> WHAT TO PRODUCE: Report the number of lines in the entries below that include the word "cardStops", and nothing else.
[[ PROVIDED RECORDS open ]]
/-- CARD_REMOVED: CRD_CD_N has been high for 1 ms; the running card command completes with CARD_REMOVED (R471, R481). -/
def execCardRemoved (dt : Nat) (s : State) : Host.Outcome State Fault Refusal :=
  let s := s.tick dt
  if s.crd.card.isNone then .next s
  else
    match s.crd.run with
    | some r => .next ((s.cardStops r (r.ends.getD .cardRemoved)).bumpSat Fld.CRD_ERR_removed 0 1).cardGone
    | none => .next s.cardGone

/-- The field of `CRD_ERR` that an error advances. -/
def cardErrFld : CardErr → Fld
  | .response => Fld.CRD_ERR_timeout
  | .responseCrc => Fld.CRD_ERR_cmd_crc
  | .readTimeout => Fld.CRD_ERR_timeout
  | .readCrc => Fld.CRD_ERR_data_crc
  | .writeToken => Fld.CRD_ERR_data_crc

/-- A card error of a command: the operation is repeated, or the packet completes with REJECTED after its third failure (R473). -/
def State.cardError (s : State) (stall : Option CardPhase) : State :=
  match s.crd.run with
  | some r =>
    let r := { r with fails := r.fails + 1 }
    if r.ends.isSome || s.cardHeld then s
    else if 3 ≤ r.fails then s.cardStops r .rejected
    else if r.phase == .checks && stall == some .checks then s.setRun (some r)
    else s.cardOn r stall
  | none =>
    if s.crd.query.isSome then
      if 3 ≤ s.crd.fails + 1 then s.cardGivenUp else { s with crd := { s.crd with fails := s.crd.fails + 1 } }
    else s

/-- CARD_RESPONSE_TIMEOUT: a response, a read block or a write token fails (R473); `stall` is the phase in which the next event meets the repeated operation. -/
def execCardResponseTimeout (dt : Nat) (err : CardErr) (stall : Option CardPhase) (s : State) : Host.Outcome State Fault Refusal :=
  let s := s.tick dt
  if s.crd.run.isSome || s.crd.query.isSome then .next ((s.bumpSat (cardErrFld err) 0 1).cardError stall) else .next s

/-- The card is busy in the phase after a write. -/
def writePhase (p : CardPhase) : Bool := p == .keySent || p == .label || p == .area || p == .commitData || p == .commitBusy || p == .export_

/-- CARD_BUSY_TIMEOUT: the card stays busy beyond the limit of R484; the packet completes with REJECTED at once (R473). -/
def execCardBusyTimeout (dt : Nat) (s : State) : Host.Outcome State Fault Refusal :=
  let s := s.tick dt
  match s.crd.run with
  | some r => if writePhase r.phase then .next ((s.bumpSat Fld.CRD_ERR_timeout 0 1).cardStops r (r.ends.getD .rejected)) else .next s
  | none => .next s

end Sys2Proof.Machine
end

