-- ==== Sys2Proof/Machine/Recorder.lean ====
section
/-! DEFINITION. The commands of the event recorder and of the counter dumps (R429 to R439). Log entries of this file: DEDUCED 200. -/

namespace Sys2Proof.Machine

/-- The effect of a write to `REC_CTRL.soft`: a nonzero value raises code 0xF0 (R429). -/
def State.softEvent (s : State) (v : Nat) : State := if v = 0 then s else s.event 0xF0 0xFF v

/-- SOFTWARE_EVENT: a nonzero write to `REC_CTRL.soft` (R429). -/
def execSoftwareEvent (dt value : Nat) (s : State) : Host.Outcome State Fault Refusal :=
  .next ((s.tick dt).softEvent (value % 2 ^ 16))

/-- RECORDER_FLUSH: a flush runs, or its region write fails and the entries stay for the next flush (R435, `REC_STATUS.nv_err`). -/
def execRecorderFlush (dt : Nat) (ok : Bool) (s : State) : Host.Outcome State Fault Refusal :=
  let s := s.tick dt
  if !s.flag Fld.XSP_STATUS_cs1_ok 0 then .next ((s.fset Fld.REC_STATUS_nv_err 0 1).fset Fld.REC_CTRL_flush 0 0)
  else if ok then .next s.flush
  else .next (((s.fset Fld.REC_STATUS_nv_err 0 1).fset Fld.REC_CTRL_flush 0 0).bumpSat Fld.XSP_ERR_cs1 0 1)

/-- The effect of a write of 1 to `REC_NV_CFG.reset`: the region is empty, and `stopped` is clear (R436). -/
def State.regionReset (s : State) : State :=
  let s := (s.fset Fld.REC_NV_NEXT_next 0 0).fset Fld.REC_STATUS_stopped 0 0
  { s with rcd := { s.rcd with region := .empty } }

/-- RECORDER_REGION_RESET: a write of 1 to `REC_NV_CFG.reset` (R436). -/
def execRecorderRegionReset (dt : Nat) (s : State) : Host.Outcome State Fault Refusal :=
  .next (s.tick dt).regionReset

/-- The dump interval in ms: a value outside 1 to 60,000 acts as the nearer bound (`PMC_DUMP_CTRL.ms`). -/
def State.dumpMs (s : State) : Nat := max 1 (min (s.fget Fld.PMC_DUMP_CTRL_ms 0) 60000)

/-- The base of the dump ring is valid (`PMC_DUMP_BASE`). -/
def State.dumpBaseOk (s : State) : Bool :=
  let l := s.fget Fld.PMC_DUMP_BASE_log2 0
  s.fget Fld.PMC_DUMP_BASE_base 0 != 0 && decide (1 ≤ l) && decide (l ≤ 12)

/-- The octets of a dump (R439). -/
def State.dumpBytes (s : State) : Bytes :=
  natLE 4 1 ++ natLE 4 s.met.dumpSeq ++ natLE 8 s.now ++
  (List.range 8).flatMap (fun k => natLE 4 (s.fget Fld.PMC_OVF_ovf k)) ++ zeros 16 ++
  (List.range 256).flatMap (fun n => natLE 8 (s.fget Fld.PMC_CNT_value n))

/-- The dump ring is full: the tail's next slot is the head (`PMC_DUMP_PTR`). -/
def State.dumpFull (s : State) : Bool :=
  let size := 2 ^ s.fget Fld.PMC_DUMP_BASE_log2 0
  (s.fget Fld.PMC_DUMP_PTR_tail 0 + 1) % size == s.fget Fld.PMC_DUMP_PTR_head 0 % size

/-- A dump tick: the dump is written and the tail advances, or the tick is skipped on a full ring (R439). -/
def State.dump (s : State) : State :=
  let s := { s with met := { s.met with dumpSeq := s.met.dumpSeq + 1 } }
  if s.dumpFull then s.bumpSat Fld.PMC_DUMP_SKIP_count 0 1
  else
    let size := 2 ^ s.fget Fld.PMC_DUMP_BASE_log2 0
    let t := s.fget Fld.PMC_DUMP_PTR_tail 0
    let a := s.fget Fld.PMC_DUMP_BASE_base 0 * 4096 + 4096 * t
    let s := (s.hostWrite managerRing a s.dumpBytes).fset Fld.PMC_DUMP_PTR_tail 0 ((t + 1) % size)
    if s.flag Fld.PMC_DUMP_CTRL_ien 0 then s.sendMsix 0 (s.fget Fld.PMC_DUMP_CTRL_vec 0) else s

/-- DUMP_TICK: device time is a multiple of `ms` milliseconds while dumps run (R439). -/
def execDumpTick (dt : Nat) (s : State) : Host.Outcome State Fault Refusal :=
  let s := s.tick dt
  if s.flag Fld.PMC_DUMP_CTRL_enable 0 && s.now % (s.dumpMs * 1000000) == 0 then .next s.dump else .next s

/-- The effect of a write of 1 to `PMC_DUMP_CTRL.enable` (R439). -/
def State.enableDump (s : State) : State :=
  if s.flag Fld.PMC_DUMP_CTRL_enable 0 then s
  else if s.dumpBaseOk then
    let s := (s.fset Fld.PMC_DUMP_CTRL_enable 0 1).fset Fld.PMC_DUMP_PTR_tail 0 0
    { s with met := { s.met with dumpSeq := 0 } }
  else s.fset Fld.PMC_DUMP_CTRL_err 0 1

/-- DUMP_ENABLE: a write of 1 to `PMC_DUMP_CTRL.enable` (R439). -/
def execDumpEnable (dt : Nat) (s : State) : Host.Outcome State Fault Refusal := .next (s.tick dt).enableDump

end Sys2Proof.Machine
end

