-- ==== Sys2Proof/Certificates/Slice0/Obligations.lean ====
section
/-! DEFINITION. The statements about the machine, for the provers. -/

open Sys2Proof Sys2Proof.Machine

/-- A step runs the command at the front of the queue. For every command c, every rest of the queue and every state s, the step of s with c in front of the queue is exec of c on s with the queue's rest. The queue of commands and its order are the model's own frame (a block takes commands; no rule of the spec states a queue). -/
def Obligations.StepRunsFrontCommand : Prop :=
  ∀ (c : Instr) (rest : List Instr) (s : State),
    step { s with pending := c :: rest } = exec c { s with pending := rest }

/-- A step on an empty queue lets deferred work and the chunks of the bulk clusters go on (the model's choice). With no command waiting, a step answers a next state: the state after the bulk clusters worked on one chunk each and the deferred work whose wait has ended went on (State.idle). That idling is so is the model's design choice (log entry 1); no rule of the spec states it. -/
def Obligations.IdleStepEndsDeferredWork : Prop :=
  ∀ s : State, s.pending = [] → step s = .next s.idle

/-- No command stops the machine. For every command and every state, exec answers a next state: the block has no fault and no refusal. Refused accesses and packets are answered by the device itself (an access report, a completion status), and a command whose preconditions the state does not meet only lets its time pass (the model's choice, log entry 2). -/
def Obligations.NoCommandStops : Prop :=
  ∀ (c : Instr) (s : State), ∃ t : State, exec c s = .next t

/-- Every step keeps every programmed OTP bit and every committed evidence record, and takes one command off the queue. For every state s whose evidence log has no gap, if a step of s answers next t, then the log of t has no gap, every bit of the OTP array (life-cycle word, journal, custody share, device quorum block, trim block) that is 1 in s is 1 in t, every record of the evidence log in s is the same record in t, and the queue of t is the rest of the queue of s. Hence no sequence of commands, resets and power losses rewinds the life cycle's fuses or rewrites evidence. -/
def Obligations.StepKeepsPermanentRecord : Prop :=
  ∀ s t : State, s.LogDense → step s = .next t → s.Permanent t ∧ t.LogDense ∧ t.pending = s.pending.tail

/-- The evidence log of the state after reset has no gap. State.reset meets the invariant that every step keeps (StepKeepsPermanentRecord): its evidence log, which is empty (log entry 21), has its records at the indices 0, 1, 2 and so on. -/
def Obligations.ResetLogDense : Prop :=
  State.reset.LogDense
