theorem exportEnd (h : s.Keeps t) {n m k i : Nat} {p : Packet} : s.Keeps (t.exportEnd n m k i p) := by
  unfold State.exportEnd
  extract_lets u1 _ _ u2 u3 _ u4 u5
  have hu1 : s.Keeps u1 := h.drainedSas
  have hu2 : s.Keeps u2 := hu1.withFree.dropExport.finalRecord
  have hu3 : s.Keeps u3 := hu2.exportCommit.exportSign
  have hu4 : s.Keeps u4 := hu3.withBb.dlogDisable
  have hu5 : s.Keeps u5 := hu4.exportDestroy
  split
  · exact hu1.slotBad.exportFails
  · exact hu5.complete.ite hu1.exportFails

theorem exportNow (h : s.Keeps t) {n m k i : Nat} : s.Keeps (t.exportNow n m k i) := by
  unfold State.exportNow
  split
  · exact h
  · exact h.exportEnd.ite h

theorem exportCut (h : s.Keeps t) : s.Keeps t.exportCut := by
  unfold State.exportCut
  refine h.foldl fun v2 a3 hv => ?_
  split
  · split
    · exact hv.finalRecord.exportCommit.ite hv
    · exact hv
  · exact hv

theorem askExport (h : s.Keeps t) {n : Nat} {p : Packet} : s.Ends (s.Keeps ·.1) (t.askExport n p) := by
  unfold State.askExport
  extract_lets _ _ _ _
  exact .bind h.handles fun _ _ => .req <| .bind h.vaultNow fun _ _ => .req <| .bind (.getOr h.vaultQuorum) fun _ hx1 => .reqIn hx1 <|
    .bind (.getIn hx1 hx1.meterReserve) fun _ hx2 => .reqIn hx1 <| .okFst hx2

theorem exportSlice (h : s.Keeps t) {n : Nat} {p : Packet} : s.Keeps (t.exportSlice n p) := by
  unfold State.exportSlice
  extract_lets _
  split
  next e1 => exact h.conclude (h.askExport.error e1)
  next e2 => exact (h.askExport.1 _ e2).endBuild.countPid.setPacket.setSliceState.freezeSas.stopSlice.withCmd.exportNow

theorem execSliceExport_runs (h : s.Keeps t) {n m : Nat} {x : PktData} : s.Runs (execSliceExport n m x t) :=
  .ite (.next h.tick) (.next (h.tick.runPacket (fun _ _ _ hv => hv.exportSlice)))

theorem opExportSize_ends (h : s.Keeps t) {n : Nat} {p : Packet} : s.Ends (s.Keeps ·.s) (opExportSize t n p) := by
  unfold opExportSize
  extract_lets _
  exact .bind h.handles fun _ _ => .req <| .req <| .req <| .okDid h

theorem execSliceExportSizeQuery_runs (h : s.Keeps t) {n m : Nat} {x : PktData} : s.Runs (execSliceExportSizeQuery n m x t) :=
  .ite (.next (h.tick.runOp (fun _ _ _ hv => hv.opExportSize_ends))) (.next h.tick)

theorem opExportSign_ends (h : s.Keeps t) {n : Nat} {p : Packet} : s.Ends (s.Keeps ·.s) (opExportSign t n p) := by
  unfold opExportSign
  extract_lets _
  exact .bind h.handles fun _ _ => .req <| .got fun _ => .req <| .okDid h.withBb

theorem execSliceExportSignPending_runs (h : s.Keeps t) {n m : Nat} {x : PktData} : s.Runs (execSliceExportSignPending n m x t) :=
  .ite (.next (h.tick.runOp (fun _ _ _ hv => hv.opExportSign_ends))) (.next h.tick)

theorem opExportDiscard_ends (h : s.Keeps t) {n : Nat} {p : Packet} : s.Ends (s.Keeps ·.s) (opExportDiscard t n p) :=
  .bind h.handles fun _ _ => .req <| .got fun _ => .okDid h.withBb

theorem execSliceExportDiscardPending_runs (h : s.Keeps t) {n m : Nat} {x : PktData} : s.Runs (execSliceExportDiscardPending n m x t) :=
  .ite (.next (h.tick.runOp (fun _ _ _ hv => hv.opExportDiscard_ends))) (.next h.tick)

theorem moveVault (h : s.Keeps t) {n : Nat} {b : Bytes} {x : List Bytes} : s.Ends s.Keeps (t.moveVault n b x) := by
  unfold State.moveVault
  split
  · exact .ok h
  · exact .got fun _ => .req <| .bind (.getOr h.addRecord) fun _ hx => .ok hx

theorem moveKey_ends {t : Moved} (h : s.Keeps t.s) {n : Nat} {b c d e : Bytes} : s.Ends (s.Keeps ·.s) (moveKey n b c d t e) :=
  .got fun _ => .bind (.getOr h.addRecord) fun _ hx => .ok hx

theorem moveSa_ends {t : Moved} (h : s.Keeps t.s) {n : Nat} {b : Bytes} : s.Ends (s.Keeps ·.s) (moveSa n t b) := by
  unfold moveSa
  extract_lets _ _
  exact .got fun _ => .req <| .req <| .bind (.getOr h.saAdd) fun _ hx => .ok hx

theorem movePolicy_ends {t : Moved} (h : s.Keeps t.s) {n : Nat} {b : Bytes} : s.Ends (s.Keeps ·.s) (movePolicy n t b) := by
  unfold movePolicy
  refine .got fun _ => ?_
  exact .req <| .got fun _ => .req <| .ok h.policyInsert

theorem moveSpace_ends {t : Moved} (h : s.Keeps t.s) {n : Nat} {b : Bytes} : s.Ends (s.Keeps ·.s) (moveSpace n t b) :=
  .req <| .req <| .ok h.setSpace

theorem moveQp (h : s.Keeps t) {n : Nat} {b : Bytes} : s.Keeps (t.moveQp n b) := by
  unfold State.moveQp
  extract_lets _ _ u1 u2 u3 u4
  have hu1 : s.Keeps u1 := h.setReg.setReg.setReg
  have hu2 : s.Keeps u2 := hu1.setReg.setReg.setReg
  have hu3 : s.Keeps u3 := hu2.setReg.fset
  have hu4 : s.Keeps u4 := hu3.fset
  exact hu4.resumeQp.ite hu4

theorem moveSeal (h : s.Keeps t) {n : Nat} : s.Ends (s.Keeps ·.1) (t.moveSeal n) := by
  unfold State.moveSeal
  split
  · exact .okFst h
  · exact .getOr h.issueSeal

theorem installPackage (h : s.Keeps t) {x : Offer} {p : Packet} {y : List (Nat × Bytes)} {b : Bytes} :
    s.Ends (s.Keeps ·.s) (t.installPackage x p y b) := by
  unfold State.installPackage
  refine .req <| .bind h.withSlc.bindSlice.moveVault fun _ hu => ?_
  refine .bind (.foldlM (P := (s.Keeps ·.s)) (fun _ _ hm => hm.moveKey_ends) hu) fun _ hm => ?_
  refine .bind (.foldlM (P := (s.Keeps ·.s)) (fun _ _ hm => hm.moveSa_ends) hm) fun _ hm => ?_
  refine .bind (.foldlM (P := (s.Keeps ·.s)) (fun _ _ hm => hm.movePolicy_ends) hm) fun _ hm => ?_
  refine .bind (.foldlM (P := (s.Keeps ·.s)) (fun _ _ hm => hm.moveSpace_ends) hm) fun _ hm => ?_
  exact .req <| .bind (hm.foldl fun _ _ hv => hv.moveQp).moveSeal fun _ hx => .req <| .okDid hx

theorem importSlice (h : s.Keeps t) {x : Offer} {p : Packet} : s.Ends (s.Keeps ·.s) (t.importSlice x p) :=
  .got fun _ => h.installPackage

theorem opSliceImport_ends (h : s.Keeps t) {n : Nat} {p : Packet} : s.Ends (s.Keeps ·.s) (opSliceImport t n p) :=
  .bind h.handles fun _ _ => .req <| .req <| .got fun _ => h.importSlice

theorem execSliceImport_runs (h : s.Keeps t) {n m : Nat} {x : PktData} : s.Runs (execSliceImport n m x t) := by
  unfold execSliceImport
  extract_lets u
  have hu : s.Keeps u := h.tick
  split
  · exact .ite (.next hu) (.next (hu.runOp (fun _ _ _ hv => hv.opSliceImport_ends)))
  · exact .next hu

end

/-! ## The Gauntlet (R379 to R401) -/

section
variable {s t : State}

theorem noteLifted (h : s.Keeps t) {n m : Nat} : s.Keeps (t.noteLifted n m) := h.withPke

theorem gntSync (h : s.Keeps t) : s.Keeps t.gntSync := h.noteLifted.setReg.fset.fset.fset.foldl fun _ _ hv => hv.fset

theorem stage (h : s.Keeps t) {b : Bytes} : s.Keeps (t.stage b) := h.withGnt.ite (h.withGnt.bumpSat.raiseIrq.ite h.withGnt)

theorem evidence (h : s.Keeps t) {n m k : Nat} {f : Bool} : s.Keeps (t.evidence n m k f) :=
  (h.stage.setReg.event.raiseIrq.ite h.stage.setReg.event).ite h.stage.setReg

theorem rngZeroize (h : s.Keeps t) : s.Keeps t.rngZeroize := (h.fset.fset.foldl (fun _ _ hv => hv.setReg)).withRng

theorem suspendSeal (h : s.Keeps t) : s.Keeps t.suspendSeal := by
  unfold State.suspendSeal
  extract_lets _ _ _
  split
  · exact h.withBbFw.fset.fail.ite h
  · exact h

theorem eraseWork (h : s.Keeps t) : s.Keeps t.eraseWork := by
  unfold State.eraseWork
  exact h.eraseJobs.framesErase.blkErase.withPke.wipeCache.sasErase.tablesErase.rngZeroize.suspendSeal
[[ PROVIDED RECORDS closed ]]
> RESPONSE TO THE TASK: 3